# Mopani Wood Tannins?



## Theraggy1 (Jan 30, 2011)

Ok, so on Friday I ordered a large order of fish supplies and am still waiting on it to arrive. 

However, one of those things was a large hunk of Mopani Wood for my new 20gallon ( The ruler of the tank is a silver dragon PK). I know you have to boil it at least 4 times to leach most of the tannins out so it won't discolor the water. 
But, I was thinking bettas like tannins, and was wondering if it would be wise to condense some of these tannins down and bottle them up to use? 

Cause I know we often use oak leaves and IAL just for the tannins they release.However would mopani wood tannins work the same way? I know they are safe for fish I just wanna know if they would be useful.


----------



## Theraggy1 (Jan 30, 2011)

Anyone?


----------



## thekoimaiden (Oct 19, 2011)

I'm a little confused. You want to boil the wood to get rid of the tannins and then bottle them up to ... put them in the water ? If you want some tannins in the water just put the driftwood in the tank. The tannins won't stay forever and after a few months will be all gone.


----------



## Theraggy1 (Jan 30, 2011)

No no, what i'm trying to say is I don't want them in my main tank, however I have a total of 6 tanks and three of which are just filled with bettas. 

I was wondering if the Mopani tannins would hurt them.


----------



## thekoimaiden (Oct 19, 2011)

The tannins wouldn't hurt them at all. The only problem I see is that tannins are removed with water changes. You have to add a lot of "tannin water" after every change to keep that same level or the tannins will only be temporary. If you want tannins in with your bettas why not order some driftwood for their tanks. I think you can also order IAL extract. That seems a little easier than trying to extract the tannins yourself.


----------



## OMB (Nov 6, 2011)

Theraggy1 said:


> ....
> But, I was thinking bettas like tannins, and was wondering if it would be wise to condense some of these tannins down and bottle them up to use?
> 
> Cause I know we often use oak leaves and IAL just for the tannins they release.However would mopani wood tannins work the same way? I know they are safe for fish I just wanna know if they would be useful.

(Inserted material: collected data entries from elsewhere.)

-- ==== Sys2Proof/Safety.lean ====
section
/-! DEFINITION. What counts as a safe run of the block, in the terms the statements use: completing, a sequence of commands, the shape of TX, the acceptance of a capture index by index, and the invariant of the state. -/

namespace Sys2Proof.Machine

/-- The outcome is a next state: no fault, no refusal (R230). -/
def Completes (o : Result) : Prop := ∃ t, o = .next t

/-- Whatever DIN is, the command word `cw` is the command `i` (R70, R80). -/
def IsWordOf (cw : Word) (i : Instr) : Prop := ∀ din, decode ⟨cw, din⟩ = .ok i

/-- The commands of a list one after another, each from the state the one before it left (R59). -/
def execAll : List Instr → State → Result
  | [], s => .next s
  | i :: rest, s =>
    match exec i s with
    | .next t => execAll rest t
    | .fault f => .fault f
    | .refused r => .refused r

/-- The seven timing constants (R6). -/
def timingConstants (c : Config) : List Duration :=
  [c.tHdrMark, c.tHdrSpace, c.tBitMark, c.tOneSpace, c.tZeroSpace, c.tGap, c.tMsg]

/-- Item `k` is a mark when `k` is even and a space when `k` is odd (R78, R173). -/
def Alternates (items : List Item) : Prop :=
  ∀ k item, items[k]? = some item → item.pol = if k % 2 = 0 then Polarity.mark else Polarity.space

/-- Whole frames of 140 items, alternating from a mark, every duration a timing constant (R173). -/
structure WholeFrames (c : Config) (items : List Item) : Prop where
  frames : items.length % 140 = 0
  alternates : Alternates items
  constants : ∀ item ∈ items, item.dur ∈ timingConstants c

/-- Bit `p` of the 64 payload bits in time order, `REC[p div 8][p mod 8]` (R75). -/
def payloadBit (x : Record) (p : Nat) : Bool := x.bit (Fin.ofNat 8 (p / 8)) (p % 8)

/-- Item `k` of a frame as the table of R78 has it. -/
def tableItem (c : Config) (x : Record) (k : Nat) : Item :=
  if k = 0 then mark c.tHdrMark
  else if k = 1 then space c.tHdrSpace
  else if k < 66 then if k % 2 = 0 then mark c.tBitMark else space (bitSpace c (payloadBit x ((k - 3) / 2)))
  else if k < 72 then if k % 2 = 0 then mark c.tBitMark else space (if k = 69 then c.tOneSpace else c.tZeroSpace)
  else if k = 72 then mark c.tBitMark
  else if k = 73 then space c.tGap
  else if k < 138 then if k % 2 = 0 then mark c.tBitMark else space (bitSpace c (payloadBit x (32 + (k - 75) / 2)))
  else if k = 138 then mark c.tBitMark
  else space c.tMsg

/-- The entries at `o` and `o + 1` are there and read as a bit of value `b`: the mark matches, and the
space matches a one, or a zero and not a one (R193). -/
def ReadsBit (c : Config) (rx : List Duration) (o : Nat) (b : Bool) : Prop :=
  ∃ m d, rx[o]? = some m ∧ rx[o + 1]? = some d ∧ c.matchMark m c.tBitMark = true ∧
    (if b then c.matchSpace d c.tOneSpace = true
     else c.matchSpace d c.tOneSpace = false ∧ c.matchSpace d c.tZeroSpace = true)

/-- The header at entries 0 and 1 (R195, R200 step 3). -/
def HeaderOk (c : Config) (rx : List Duration) : Prop :=
  ∃ m d, rx[0]? = some m ∧ rx[1]? = some d ∧ c.matchMark m c.tHdrMark = true ∧ c.matchSpace d c.tHdrSpace = true

/-- Block 1 at entries 2 to 65 reads as the first four bytes of `y` (R195, R200 step 4). -/
def FirstBlockIs (c : Config) (rx : List Duration) (y : Record) : Prop :=
  ∀ k < 32, ReadsBit c rx (2 + 2 * k) (payloadBit y k)

/-- The footer at entries 66 to 71 reads as `v` (R195, R202). -/
def FooterIs (c : Config) (rx : List Duration) (v : BitVec 3) : Prop :=
  ∀ k < 3, ReadsBit c rx (66 + 2 * k) (v.getLsbD k)

/-- The inter-block gap at entries 72 and 73 (R195, R200 step 6). -/
def GapOk (c : Config) (rx : List Duration) : Prop :=
  ∃ m d, rx[72]? = some m ∧ rx[73]? = some d ∧ c.matchMark m c.tBitMark = true ∧ c.matchAtLeast d c.tMsg = true

/-- Block 2 at entries 74 to 137 reads as the last four bytes of `y` (R195, R200 step 7). -/
def SecondBlockIs (c : Config) (rx : List Duration) (y : Record) : Prop :=
  ∀ k < 32, ReadsBit c rx (74 + 2 * k) (payloadBit y (32 + k))

/-- The trailing mark at entry 138, and the trailing space at 139 unless RX ends before it (R195, R197). -/
def TrailerOk (c : Config) (rx : List Duration) : Prop :=
  (∃ m, rx[138]? = some m ∧ c.matchMark m c.tBitMark = true) ∧
  (rx.length ≤ 139 ∨ ∃ d, rx[139]? = some d ∧ c.matchAtLeast d c.tMsg = true)

/-- Steps 1 and 2 of R200: the capture is long enough, and strict mode has NBITS 64. -/
def LengthOk (strict : Bool) (nbits : Nat) (rx : List Duration) : Prop :=
  2 * (nbits + 3) + 2 + 2 + 1 ≤ rx.length ∧ (strict = true → nbits = 64)

/-- A DECODE of `rx` succeeds with the record `y` (R200): every one of steps 1 to 9 passes. -/
structure Accepts (c : Config) (strict : Bool) (nbits : Nat) (rx : List Duration) (y : Record) : Prop where
  length : LengthOk strict nbits rx
  header : HeaderOk c rx
  first : FirstBlockIs c rx y
  footer : FooterIs c rx 0b010#3
  gap : GapOk c rx
  second : SecondBlockIs c rx y
  trailer : TrailerOk c rx
  checksum : strict = true → (y.byte 7).extractLsb' 4 4 = c.checksumFn y

/-- What the outside world may present: any command, a capture within RX_MAX and DUR_W, a power-on (R28). -/
def InputOk (c : Config) : Input → Prop
  | .command _ => True
  | .capture rx => c.CaptureOk rx
  | .powerOn => True

/-- The invariant of the block: the instance's parameters meet the spec's constraints, TX is whole frames,
RX and every capture still to come are ones the collaborator may supply, an ILLEGAL response has value 0. -/
structure Inv (s : State) : Prop where
  cfgOk : s.cfg.WellFormed
  txOk : WholeFrames s.cfg s.tx
  rxOk : s.cfg.CaptureOk s.rx
  inputsOk : ∀ i ∈ s.inputs, InputOk s.cfg i
  rspOk : ∀ r, s.rsp = some r → r.code = .illegal → r.val = 0#64

end Sys2Proof.Machine
end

I get what you're saying. I thought the same thing when I boiled my driftwood to get much of the tannins out before putting it in my tank (where it still released tannins, but after about 5 water changes I can see that it's starting to go away...whereas I'm sure it would have taken much longer to get it clear had I not boiled it first.) I had a bucket of clean water full of tannins and I thought about saving it for use later. I didn't though... but I kinda wondered the same thing. Should I have saved that water to use for later, sort of like keeping a bottle of stress coat or meds? 

Anyone know?


----------